I am reading Berkes et al. (2003) about the GARCH model. Could someone help me figure out the proof of one lemma in the paper?
$\mathbf{Lemma.}$ If $\{\xi_k, 0\leq\xi_k<\infty\}$ is a sequence of identically distributed random variables satisfying \begin{equation} \mathrm{E}\log^{+}|\xi_0|<\infty, \tag{1} \end{equation} then $\sum_{k=0}^{\infty}z^{k}\xi_k$ converges with probability one for any $|z|<1$. Note, $\log ^{+} x=\log x$ if $x>1$, and $0$ otherwise.
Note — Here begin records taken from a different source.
-- ==== Sys2Proof/Config.lean ====
section
/-! DEFINITION. What the spec leaves to the model as a parameter (00_scope.md R7) and its one free value, the joypad read
(60_exceptions.md R370). The parameters' default values are in Machine/ResetValues.lean. -/

namespace Sys2Proof

/-- `UNDEF_OP` (46_system.md R286): what an undefined base opcode does. -/
inductive UndefOp where
  /-- the step has no successor: fault `UndefinedOpcode` (the default) -/
  | fault
  /-- a one-byte instruction that changes nothing but `PC` and costs 4 cycles -/
  | nop
deriving DecidableEq, Repr

/-- `IME_DEFER` (46_system.md R283, R284): whether `EI` and `DI` act through the one-step latch. -/
inductive ImeDefer where
  /-- through `ime_pending` (the default) -/
  | deferred
  /-- `IME` is set at once -/
  | immediate
deriving DecidableEq, Repr

/-- `ADDSP_FLAGS` (43_alu16.md R223): the bit boundaries of H and C for `ADD SP,e` and `LD HL,SP+e`. -/
inductive AddSpFlags where
  /-- carries out of bits 11 and 15 of `SP + sext_16(e)` (the default) -/
  | bits11and15
  /-- carries out of bits 3 and 7 of the unsigned addition of the low bytes -/
  | bits3and7
deriving DecidableEq, Repr

/-- An entry of `CYC`: "cycle cost differs between taken/not-taken and must be reflected in the cycle-cost table" (30_encoding.md R113). An
unconditional instruction has its one figure in both fields. -/
structure Figure where
  taken    : Nat
  notTaken : Nat
deriving DecidableEq, Repr

/-- `CART_RAM_SIZE` by kind (00_scope.md R7; D30). A ROM-only cartridge has none: it "has no state" (10_state.md R43). -/
structure CartRamSize where
  mbc1 : Nat
  mbc2 : Nat
deriving DecidableEq, Repr

/-- The named parameters of R7. They are plain data carried in State, and no step changes them (log 4). `ROM` and `MBC_KIND` stand in the cartridge,
`RESET` is the argument of reset (Machine/State.lean), and the joypad is the free value below. -/
structure Params where
  /-- `PREFIX`: the extended-prefix byte (30_encoding.md R112; D2) -/
  prefixByte     : Byte
  /-- `CYC`: the figures of the 256 base opcodes (30_encoding.md R113; D3) -/
  cyc            : List Figure
  /-- `CYC_CB`: the figures of the 256 extended opcodes (30_encoding.md R114; D3) -/
  cycCb          : List Nat
  /-- `CYC_IDLE`: the cycles a halted or stopped CPU reports (30_encoding.md R101; D4) -/
  cycIdle        : Nat
  /-- `CYC_INT`: the cycles an interrupt dispatch consumes (60_exceptions.md R305; D5) -/
  cycInt         : Nat
  /-- `FRAME_BUDGET`: the cycles of a frame of the orchestrator (60_exceptions.md R311) -/
  frameBudget    : Nat
  cartRamSize    : CartRamSize
  undefOp        : UndefOp
  imeDefer       : ImeDefer
  addSpFlags     : AddSpFlags
  /-- `RESTRICTED_READ`: the byte a read of 0xFEA0 to 0xFEFF returns (20_memory.md R55) -/
  restrictedRead : Byte
  /-- `CART_RAM_OFF_READ`: the byte a read of disabled or absent cartridge RAM returns (20_memory.md R73, R80, R85) -/
  cartRamOffRead : Byte
deriving DecidableEq, Repr

/-- The host's button snapshot: "8 boolean buttons: A,B,Select,Start,Right,Left,Up,Down" (60_exceptions.md R312). -/
structure Buttons where
  a      : Bool
  b      : Bool
  select : Bool
  start  : Bool
  right  : Bool
  left   : Bool
  up     : Bool
  down   : Bool
deriving DecidableEq, Repr

/-- FREE VALUE (log 11). `JoypadRead()`: "a pure function of the current button snapshot and of the values previously written to 0xFF00",
and otherwise any byte (60_exceptions.md R370). It has no body, so nothing can be proved of the value. -/
opaque Config.joypadRead : Buttons → List Byte → Byte

end Sys2Proof
end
$\mathbf{Proof.}$ By the Borel-Cantelli lemma it is enough to prove that, for any $\zeta>1$, \begin{equation} \sum_{k=1}^{\infty}P\{|\xi_{k}|>\zeta^{k}\}<\infty. \tag{2} \end{equation}
The distribution of $\xi_k$ does not depend on $k$, so \begin{align} \sum_{k=1}^{\infty} P\{|\xi_{k}|>\zeta^{k}\} &=P\{\log^{+}|\xi_k|>k\log\zeta\}\nonumber \\ &=\sum_{k=1}^{\infty} P\{\log^{+}|\xi_0|>k\log\zeta\} \tag{3} \\[10pt] &\leq\mathrm{E} \log^{+} |\xi_0|/\log \zeta, \tag{4} \end{align} and thus $(1)$ implies $(2)$.
$\Box$
$\mathbf{Question.}$ It seems to me that $(3)$ does not imply $(4)$. It is natural to apply the Markov inequality to $(3)$ and we have $\sum_{k=0}^{\infty} P\{\log^{+}|\xi_0|>k\log\zeta\}\leq \sum_{k=1}^{\infty}\frac{\mathrm{E}\log^{+}|\xi_0|}{k\log\zeta}$. Since the harmonic sequence, $\sum_{k=1}^{\infty}\frac{1}{k}$, does not converge, we cannot get $(4)$ by using the Markov inequality. Did I miss something here?
References:
- I. Berkes, L. Horváth and P. Kokoszka. GARCH processes: structure and estimation. Bernoulli 9 (2003), no. 2, 201--227. doi:10.3150/bj/1068128975.